Years later I testify at a murder trial.  The victim had suffered a severe head injury resulting in an acute subdural hematoma and multiple areas of bruised and swollen brain.  Acute and chronic alcohol abuse complicated her care by liver and bone marrow damage.  In short, her body did not have the reserves to heal her wounds or stop her bleeding.  Despite a major operation and a week in intensive care she succumbed to her injuries.

At the trial, the woman’s boyfriend was accused of beating her to death.  My testimony is limited to answering questions from the prosecutor about the mechanisms of her head injury; the defense attorney asked no questions.  The boyfriend is convicted.

Justice finally appears; I should be satisfied.  But I am not.

What I know is that the woman died as the result of her alcohol addiction.  And whether or not her injury was the result of a fall or an assault, her boyfriend was convicted as a result of his alcohol addiction.  The blame lay less in the blow to the victim’s head than to that obscure first drink given to a person emotionally and physically susceptible to addiction, and the lack of opportunities for redemption along the way–and this is true for both the victim and the perpetrator.  They fell like two lost children clinging to each other in the dark and stumbling together.

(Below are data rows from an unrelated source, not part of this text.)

-- ==== Sys2Proof/Machine/Engine.lean ====
section
/-! DEFINITION. The execution engine: one step, sub-steps (a) to (g) of R181, in that order (R189). -/

namespace Sys2Proof.Machine

/-- Step (c), the IP-to-register mirror (R184): with a bound register, `x[ip] <- pc`; else nothing. None where the bound
index names no register. The value is `pc` itself, not range-checked (DEDUCED, unsafe: log entry 6). -/
def mirrorIn (s : State) : Option State :=
  match s.boundReg with
  | none => some s
  | some ip => s.writeReg ip s.pc

/-- Step (e), the register-to-IP mirror (R186): with a bound register, `pc <- x[ip]`, any integer; else nothing. -/
def mirrorOut (s : State) : Option State :=
  match s.boundReg with
  | none => some s
  | some ip =>
    match s.readReg ip with
    | none => none
    | some v => some (s.setPc v)

/-- The rest of a step after an instruction that did not end the run: the count of step (d), then (e), then (f)
`pc <- pc + 1` (R181, R187). -/
def finishStep (s : State) : Host.Outcome State Fault Refusal :=
  match mirrorOut s.countStep with
  | none => .fault .noSuchRegister
  | some t => .next (t.setPc (t.pc + 1))

/-- Steps (c) to (f) for the fetched instruction (R181). An overflow ends the run in step (d): the step then neither counts
nor performs (e) and (f) (R216); the copy of step (c) stays (DEDUCED: log entry 14). -/
def runInstr (i : Instr) (s : State) : Host.Outcome State Fault Refusal :=
  match mirrorIn s with
  | none => .fault .noSuchRegister
  | some m =>
    match exec i m with
    | .next t => if t.status.state = .running then finishStep t else .next t
    | .fault f => .fault f
    | .refused r => .refused r

/-- Steps (b) to (f): fetch (R183), decode, run. -/
def fetchAndRun (s : State) : Host.Outcome State Fault Refusal :=
  match s.fetch with
  | none => .fault .noSuchRecord
  | some r =>
    match decode r with
    | .error _ => .fault .undecodable
    | .ok i => runInstr i s

/-- One step of a running machine (R181): the halt check first (R182), then the budget test (R220), then the fetch. -/
def runningStep (s : State) : Host.Outcome State Fault Refusal :=
  if s.pcOutside then .next s.halt
  else if s.stepBudget = some s.status.steps then .next s.exhaustBudget
  else fetchAndRun s

/-- One step of the machine. The terminal states are final: "no later step changes any state" (R30, R226).
The model answers the same state there (DEDUCED, unsafe: log entry 5). -/
def engineStep (s : State) : Host.Outcome State Fault Refusal :=
  match s.status.state with
  | .running => runningStep s
  | .halted | .loadError | .overflow | .budgetExceeded => .next s

end Sys2Proof.Machine
end

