/-- The two cases of an outcome that ends in `State.afterResult`: the result fits, or it overflows. -/
theorem outcome_cases_of_afterResult {o : Host.Outcome State Fault Refusal} {s : State} {c v : Int}
    (h : o = .next (s.afterResult c v)) :
    (s.Fits v → o = .next (s.withReg c v)) ∧ (¬ s.Fits v → o = .next s.overflowed) := by
  subst h
  constructor
  · intro hfit
    rw [State.afterResult, if_pos hfit]
  · intro hover
    rw [State.afterResult, if_neg hover]

theorem writeResult_of_names {s : State} {c v : Int} (hc : s.Names c) :
    writeResult s c v = .next (s.afterResult c v) :=
  writeResult_of_hasReg (inFile_iff.mpr hc)

theorem exec1_of_names {f : Int → Int} {a : Operand} {c u : Int} {s : State} (ha : opval s a = some u)
    (hc : s.Names c) : exec1 f a c s = .next (s.afterResult c (f u)) := by
  rw [exec1_of_opval ha, writeResult_of_names hc]

theorem exec2_of_names {f : Int → Int → Int} {a b : Operand} {c u v : Int} {s : State} (ha : opval s a = some u)
    (hb : opval s b = some v) (hc : s.Names c) : exec2 f a b c s = .next (s.afterResult c (f u v)) := by
  rw [exec2_of_opval ha hb, writeResult_of_names hc]

theorem opval_reg_of_holds {s : State} {a x : Int} (h : s.Holds a x) : opval s (.reg a) = some x :=
  readReg_eq_some_iff.mpr h

/-! ## Add and Multiply -/

theorem exec_addr (a b c : Int) (s : State) :
    exec (.addr a b c) s = exec2 (fun u v => u + v) (.reg a) (.reg b) c s := rfl

theorem exec_addi (a b c : Int) (s : State) :
    exec (.addi a b c) s = exec2 (fun u v => u + v) (.reg a) (.imm b) c s := rfl

theorem exec_mulr (a b c : Int) (s : State) :
    exec (.mulr a b c) s = exec2 (fun u v => u * v) (.reg a) (.reg b) c s := rfl

theorem exec_muli (a b c : Int) (s : State) :
    exec (.muli a b c) s = exec2 (fun u v => u * v) (.reg a) (.imm b) c s := rfl

/-- The register form and the immediate form of one operation `f`: each writes its result where it fits, and overflows
where it does not. -/
theorem exec2_forms (f : Int → Int → Int) {s : State} {a b c x : Int} (ha : s.Holds a x) (hc : s.Names c) :
    (∀ y, s.Holds b y → s.Fits (f x y) → exec2 f (.reg a) (.reg b) c s = .next (s.withReg c (f x y))) ∧
    (∀ y, s.Holds b y → ¬ s.Fits (f x y) → exec2 f (.reg a) (.reg b) c s = .next s.overflowed) ∧
    (s.Fits (f x b) → exec2 f (.reg a) (.imm b) c s = .next (s.withReg c (f x b))) ∧
    (¬ s.Fits (f x b) → exec2 f (.reg a) (.imm b) c s = .next s.overflowed) := by
  have hreg : ∀ y, s.Holds b y → exec2 f (.reg a) (.reg b) c s = .next (s.afterResult c (f x y)) :=
    fun _ hy => exec2_of_names (opval_reg_of_holds ha) (opval_reg_of_holds hy) hc
  have himm : exec2 f (.reg a) (.imm b) c s = .next (s.afterResult c (f x b)) :=
    exec2_of_names (opval_reg_of_holds ha) rfl hc
  obtain ⟨himm_fit, himm_over⟩ := outcome_cases_of_afterResult himm
  exact ⟨fun y hy => (outcome_cases_of_afterResult (hreg y hy)).1,
    fun y hy => (outcome_cases_of_afterResult (hreg y hy)).2, himm_fit, himm_over⟩

/-- Settles O6: `addr` and `addi` are the two forms of the exact sum. -/
theorem addWritesTheExactSum : Obligations.AddWritesTheExactSum := by
  intro s a b c x ha hc
  rw [exec_addr, exec_addi]
  exact ⟨rfl, rfl, exec2_forms (fun u v => u + v) ha hc⟩

/-- Settles O7: `mulr` and `muli` are the two forms of the exact product. -/
theorem multiplyWritesTheExactProduct : Obligations.MultiplyWritesTheExactProduct := by
  intro s a b c x ha hc
  rw [exec_mulr, exec_muli]
  exact ⟨rfl, rfl, exec2_forms (fun u v => u * v) ha hc⟩

/-! ## What `Exec` reads -/

/-- The launch's check of an operand (R77), by its form. `exec_shape_of_wellFormed` ties it to `Instr.wellFormed`. -/
def Operand.fieldOk (nreg : Nat) (w : RegWidth) : Operand → Bool
  | .reg f => OperandKind.reg.fieldOk nreg w f
  | .imm f => OperandKind.imm.fieldOk nreg w f

theorem exists_readReg_of_inFile {x : List Int} {f : Int} (h : inFile x.length f = true) :
    ∃ u, ∀ s : State, s.regs = x → s.readReg f = some u := by
  obtain ⟨hnonneg, hlt⟩ := inFile_iff.mp h
  have hindex : f.toNat < x.length := by omega
  refine ⟨x[f.toNat], fun s hs => readReg_eq_some_iff.mpr ⟨hnonneg, ?_⟩⟩
  rw [hs, List.getElem?_eq_getElem hindex]

/-- R74: an operand that passes its check has one value in every machine with the register file `x`. -/
theorem Operand.exists_opval {x : List Int} {w : RegWidth} {a : Operand} (h : a.fieldOk x.length w = true) :
    ∃ u, ∀ s : State, s.regs = x → opval s a = some u := by
  cases a with
  | reg f => exact exists_readReg_of_inFile h
  | imm f => exact ⟨f, fun _ _ => rfl⟩

/-- `exec_shape` for a well-formed instruction: the operands it reads pass their checks, and so does its destination. -/
theorem exec_shape_of_wellFormed {nreg : Nat} {w : RegWidth} {i : Instr} (h : i.wellFormed nreg w = true) :
    inFile nreg i.dest = true ∧
    ((∃ f a, a.fieldOk nreg w = true ∧ ∀ s, exec i s = exec1 f a i.dest s) ∨
     (∃ f a b, a.fieldOk nreg w = true ∧ b.fieldOk nreg w = true ∧ ∀ s, exec i s = exec2 f a b i.dest s)) := by
  simp only [Instr.wellFormed, Bool.and_eq_true] at h
  obtain ⟨⟨hdest, ha⟩, hb⟩ := h
  refine ⟨hdest, ?_⟩
  cases i with
  | setr a => exact .inl ⟨id, .reg a, ha, fun _ => rfl⟩
  | seti a => exact .inl ⟨id, .imm a, ha, fun _ => rfl⟩
  | _ =>
    refine .inr ⟨_, _, _, ?_, ?_, fun _ => rfl⟩
    · exact ha
    · exact hb

/-- R100: the result of a well-formed instruction is a function of the register file. -/
theorem exists_result_of_wellFormed {x : List Int} {w : RegWidth} {i : Instr} (h : i.wellFormed x.length w = true) :
    ∃ v, ∀ s : State, s.regs = x → exec i s = .next (s.afterResult i.dest v) := by
  obtain ⟨hdest, hshape⟩ := exec_shape_of_wellFormed h
  have hnames : ∀ s : State, s.regs = x → s.Names i.dest := by
    rintro s rfl
    exact inFile_iff.mp hdest
  rcases hshape with ⟨f, a, ha, hexec⟩ | ⟨f, a, b, ha, hb, hexec⟩
  · obtain ⟨u, hu⟩ := a.exists_opval ha
    exact ⟨f u, fun s hs => (hexec s).trans (exec1_of_names (hu s hs) (hnames s hs))⟩
  · obtain ⟨u, hu⟩ := a.exists_opval ha
    obtain ⟨v, hv⟩ := b.exists_opval hb
    exact ⟨f u v, fun s hs => (hexec s).trans (exec2_of_names (hu s hs) (hv s hs) (hnames s hs))⟩

/-- Settles O15: the register file gives the operands, these the result, and the result is written or overflows. -/
theorem execIsAPureFunctionOfTheRegisterFile : Obligations.ExecIsAPureFunctionOfTheRegisterFile := by
  intro i x h
  obtain ⟨v, hv⟩ := exists_result_of_wellFormed h
  exact ⟨v, fun s hs => outcome_cases_of_afterResult (hv s hs)⟩

end Sys2Proof.Machine

/-! PROOFS. Assignment (R140, R141): what `setr` and `seti` write, and how the launch checks them (R77). -/

namespace Sys2Proof.Machine

/-! ## What the two instructions write -/

theorem exec_setr (a b c : Int) (s : State) : exec (.setr a b c) s = exec1 (fun u => u) (.reg a) c s := rfl

theorem exec_seti (a b c : Int) (s : State) : exec (.seti a b c) s = exec1 (fun u => u) (.imm a) c s := rfl

/-- R140: `setr` ends in the write of the value it reads. -/
theorem exec_setr_of_holds {s : State} {a c x : Int} (ha : s.Holds a x) (hc : s.Names c) (b : Int) :
    exec (.setr a b c) s = .next (s.afterResult c x) := by
  rw [exec_setr, exec1_of_names (opval_reg_of_holds ha) hc]

/-- R141: `seti` ends in the write of its field `A`. -/
theorem exec_seti_of_names {s : State} {c : Int} (hc : s.Names c) (a b : Int) :
    exec (.seti a b c) s = .next (s.afterResult c a) := by
  rw [exec_seti, exec1_of_names rfl hc]

/-! ## How the launch checks them -/

theorem names_of_holds {s : State} {i v : Int} (h : s.Holds i v) : s.Names i := by
  obtain ⟨hnonneg, hget⟩ := h
  have hindex : i.toNat < s.regs.length := (List.getElem?_eq_some_iff.mp hget).1
  exact ⟨hnonneg, by omega⟩

/-- With a destination in the file, `setr` is checked for its source register alone. -/
theorem recordError_setr {nreg : Nat} {c : Int} (hc : inFile nreg c = true) (w : RegWidth) (a b : Int) :
    recordError nreg w (encode (.setr a b c)) = if inFile nreg a = true then none else some (.srcRange, .a) := by
  cases ha : inFile nreg a <;>
    simp [instrError, Instr.kindA, Instr.kindB, Instr.fieldA, Instr.dest, Instr.fields, hc, ha]

/-- With a destination in the file, `seti` is checked for the range of its immediate alone. -/
theorem recordError_seti {nreg : Nat} {c : Int} (hc : inFile nreg c = true) (w : RegWidth) (a b : Int) :
    recordError nreg w (encode (.seti a b c)) = if inRange w a = true then none else some (.immRange, .a) := by
  cases ha : inRange w a <;>
    simp [instrError, Instr.kindA, Instr.kindB, Instr.fieldA, Instr.dest, Instr.fields, hc, ha]

/-- Settles O10: each instruction writes its one operand where that fits, and the launch checks that operand by its kind. -/
theorem assignCopiesOrLoads : Obligations.AssignCopiesOrLoads := by
  intro s a b c hc
  have hdest : inFile s.regs.length c = true := inFile_iff.mpr hc
  have hsetr : ∀ x, s.Holds a x → exec (.setr a b c) s = .next (s.afterResult c x) :=
    fun _ ha => exec_setr_of_holds ha hc b
  have hseti : exec (.seti a b c) s = .next (s.afterResult c a) := exec_seti_of_names hc a b
  have hsource : ∀ x, s.Holds a x → inFile s.regs.length a = true :=
    fun _ ha => inFile_iff.mpr (names_of_holds ha)
  rw [recordError_setr hdest, recordError_seti hdest]
  exact ⟨rfl, rfl, fun x ha => (outcome_cases_of_afterResult (hsetr x ha)).1,
    (outcome_cases_of_afterResult hseti).1, fun x ha => if_pos (hsource x ha), fun h => if_pos h,
    fun h => if_neg h⟩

Justice appears and is served, but she is a blind and cruel lady.  I am happy to turn away from the courtroom and back to the hospital where mercy reigns.

Sometimes I worry about my adult children.  They are never prepared for battle.  I have watched my them treat others with mercy more than justice.  They have committed random acts of kindness: befriending refugees, paying for a dangerous tree to be removed from the yard of a stranger who couldn’t afford it, sticking with a friend who was not only sick but crazy.  They acted unconcerned about how these others got into their situations.  They acted like suckers.

Dad would have been proud.

Random acts of violence can rob me of my innocence and drive me to seek justice instead of mercy.  But innocence is not a possession to be lost; it is a quality to be chosen.  And if innocence is chosen, random acts of kindness prevail.